-- ==== Sys2Proof/Machine/SwingRequests.lean ====
section
/-! DEFINITION. The Swing Controller's requests (R124, R126, R128, R139, R142 to R144). -/

namespace Sys2Proof.Machine

/-- The checks that SWING START, SWING STOP and JOG share: the bell in range, present, and with a drive. -/
def onSwingBell (bell : Nat) (s : State) (f : BellNo → DriveNo → Answer) : Answer :=
  withId bell (ident1 12 bell) s fun b =>
    match s.driveOf b with
    | none => refused .noSuch s
    | some d => if s.bells[b].present then f b d else refused .noSuch s

/-! ### SWING START (R126, R128) -/

/-- R126: the duration clamped. -/
def clampDuration (duration : Option Nat) : Option Nat := duration.map (clamp 1 60)

/-- R126: the duration lies outside 1 … 60. -/
def durationClamped (duration : Option Nat) : Bool := duration.any (outside 1 60)

/-- R128: a station's extension. -/
def extendByStation (d : DriveNo) (duration : Option Nat) (s : State) : Answer :=
  if s.drives[d].state.returning then refused .busy s
  else
    doneWith (durationClamped duration) (fun s => .swingExtended s.drives[d].stopTime)
      (quiet (extendSwing d (s.askedStop (clampDuration duration)) s))

/-- R126: the reply by the outcome at the Bell Frame. -/
def swingReply (clamped : Bool) : ClaimOutcome → Reply
  | .granted => .queued clamped
  | .pending _ => .queued clamped
  | .alreadyHeld => .done clamped .none
  | .busy => refuse .busy
  | .owned n => .refused .owned (.station n)
  | .noSuch => refuse .noSuch
  | .barred => refuse .barred

/-- R126: SC makes a SWING claim for a station. -/
def startByClaim (h : Head) (b : BellNo) (d : DriveNo) (behalf : Option Station) (duration : Option Nat) (s : State) :
    Answer :=
  let c := claimSwing d b (.station h.station) behalf (some h.tag) (.station h.station h.tag)
    (s.askedStop (clampDuration duration)) s
  ⟨c.run, fun _ => swingReply (durationClamped duration) c.outcome, .nothing⟩

/-- R126. -/
def takeSwingStart (h : Head) (bell : Nat) (duration : Option Nat) (s : State) : Answer :=
  onSwingBell bell s fun b d =>
    let x := s.bells[b]
    let waiting := s.drives[d].claimWaiting.isSome
    if x.holder = .station h.station then
      (if waiting then extendByStation d duration s else startByClaim h b d (some h.station) duration s)
    else if x.holder = .swing ∧ x.behalf = some h.station then extendByStation d duration s
    else if !(s.rightsOf h).ring then refused .notPermitted s
    else if x.holder = .swing ∨ waiting = true then extendByStation d duration s
    else startByClaim h b d none duration s

/-! ### SWING STOP (R139) -/

/-- R139 step 4: the behalf of the swing, or the source of a claim still waiting. -/
def ownsSwing (n : Station) (b : BellNo) (d : DriveNo) (s : State) : Bool :=
  (s.bells[b].holder == .swing && s.bells[b].behalf == some n) ||
    (s.drives[d].claimWaiting.isSome &&
      (match s.drives[d].source with
       | .station m _ => m == n
       | _ => false))

/-- R139 step 6: the swing's behalf is a station. -/
def onBehalf (b : BellNo) (s : State) : Bool := s.bells[b].holder == .swing && s.bells[b].behalf.isSome

/-- R139: an accepted stop. -/
def stopByStation (d : DriveNo) (s : State) : Answer :=
  doneWith false (fun s => .swingState s.drives[d].state) (stopDrive d .stopped s)

/-- R139. -/
def takeSwingStop (h : Head) (bell : Nat) (s : State) : Answer :=
  onSwingBell bell s fun b d =>
    let x := s.drives[d]
    if x.state == .down && x.claimWaiting.isNone && !x.grantWaiting then refused .noSuch s
    else if ownsSwing h.station b d s then stopByStation d s
    else if !(s.rightsOf h).ring then refused .notPermitted s
    else if onBehalf b s && !(s.rightsOf h).install then refused .notOwner s
    else stopByStation d s

/-! ### JOG (R142, R143) -/

/-- R142: the result fields: the jog's start and end. -/
def jogResult (d : DriveNo) (s : State) : Payload :=
  match s.drives[d].jog with
  | some j => .jog j.start j.stop
  | none => .none

/-- R143: an interlock. -/
def interlock (d : DriveNo) (s : State) : State :=
  (s.onDrive d fun x => { x.openAll s.timer with jog := none }).onDriveCount d
    fun c => { c with interlocks := bump16 c.interlocks }

/-- R142, R143: a jog on a bell that its station holds, with the drive DOWN. -/
def jogDrive (n : Station) (d : DriveNo) (dir : Direction) (duration : Nat) (s : State) : Answer :=
  let ms := clamp 50 2000 duration
  match s.drives[d].jog with
  | none =>
      doneWith (outside 50 2000 duration) (jogResult d) (quiet (s.onDrive d (Drive.newJog s.timer dir ms n)))
  | some j =>
      if j.dir = dir then
        doneWith (outside 50 2000 duration) (jogResult d) (quiet (s.onDrive d (Drive.extendJog s.timer ms)))
      else ⟨quiet (interlock d s), fun _ => refuse .interlock, .nothing⟩

/-- R145: the SWING grant has taken the bell from the station on whose behalf it swings, and the drive is in LIFT. -/
def State.liftsFor (s : State) (n : Station) (b : BellNo) (d : DriveNo) : Bool :=
  s.bells[b].holder == .swing && s.bells[b].behalf == some n && s.drives[d].state == .lift

/-- R142's tests in its order, but that a jog which meets the SWING grant of its own station finds LIFT, and is BUSY
(R145, log 43). -/
def takeJog (h : Head) (bell : Nat) (dir : Direction) (duration : Nat) (s : State) : Answer :=
  onSwingBell bell s fun b d =>
    if !(s.rightsOf h).install then refused .notPermitted s
    else if s.liftsFor h.station b d then refused .busy s
    else if s.bells[b].holder ≠ .station h.station then refused .notOwner s
    else if s.drives[d].state ≠ .down then refused .busy s
    else jogDrive h.station d dir duration s

/-! ### Reading and installing a drive (R124, R144) -/

/-- R144. DESIGN CHOICE (log 61): a deadline that has passed has 0 left, and a stop time that has passed has a negative
time left, the tower ms since it. -/
def takeSwingRead (drive : Nat) (s : State) : Answer :=
  withId drive (ident1 6 drive) s fun d =>
    let x := s.drives[d]
    readout
      (.swingRead x x.bell.isNone (x.bell.map fun b => (s.bells[b].holder, s.bells[b].behalf))
        (x.deadline.map (· - s.timer)) (x.sensorDeadline.map (· - s.timer)) (x.stopTime.map (· - s.now))
        s.pins.hammerPos[d] (x.bell.map fun b => s.hammers[b].ok) s.counters.drives[d]) s

/-- R124: the assigned bell that a write carries. -/
def readAssigned (v : Option Nat) : Option (Option BellNo) :=
  match v with
  | none => some none
  | some n => (ident1 12 n).map some

/-- R124 step 2: the bell is assigned to another drive. -/
def State.assignedElsewhere (s : State) (d : DriveNo) (bell : Option BellNo) : Bool :=
  bell.any fun b => allDrives.any fun x => x != d && s.drives[x].bell == some b

/-- R124 step 3: the drive's bell may not be changed. -/
def Drive.engagedNow (x : Drive) : Bool :=
  x.state != .down || x.claimWaiting.isSome || x.grantWaiting || x.jog.isSome

/-- R124: the five numbers clamped. -/
def clampDrive (r : DriveInstall) : DriveInstall :=
  { r with
    deadTime := clamp 100 1000 r.deadTime, kickTime := clamp 5 60 r.kickTime, target := clamp 30 160 r.target,
    rest := clamp 5 20 r.rest, settle := clamp 10 300 r.settle }

/-- R124: the install and setting fields replaced. -/
def Drive.install (r : DriveInstall) (bell : Option BellNo) (x : Drive) : Drive :=
  { x with
    bell := bell, deadTime := r.deadTime, kickTime := r.kickTime, target := r.target, rest := r.rest,
    settle := r.settle, brake := r.brake }

/-- R124, R142: an accepted write ends a jog in flight and replaces the fields. -/
def installDrive (n : Station) (d : DriveNo) (r : DriveInstall) (bell : Option BellNo) (s : State) : State :=
  changedBy n (.driveInstall d) (s.onDrive d fun x => (x.endJog s.timer).install r bell)

/-- R124. -/
def takeInstallWriteDrive (h : Head) (drive : Nat) (r : DriveInstall) (s : State) : Answer :=
  withKey h s <| withId drive (ident1 6 drive) s fun d =>
    match readAssigned r.bell with
    | none => refusedValue (r.bell.getD 0) s
    | some bell =>
        if s.assignedElsewhere d bell then refusedValue (r.bell.getD 0) s
        else if bell ≠ s.drives[d].bell ∧ s.drives[d].engagedNow = true then refused .busy s
        else done (clampDrive r != r) (quiet (installDrive h.station d (clampDrive r) bell s))

end Sys2Proof.Machine
end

- - - - -

* Your goal: The reply should hold only the lines of the listing above starting at the line containing "(R145, log 43). -/" and ending at the line containing "if !(s.rightsOf h).install", exactly as written.

* Your solution:
(R145, log 43). -/
def takeJog (h : Head) (bell : Nat) (dir : Direction) (duration : Nat) (s : State) : Answer :=
  onSwingBell bell s fun b d =>
    if !(s.rightsOf h).install then refused .notPermitted s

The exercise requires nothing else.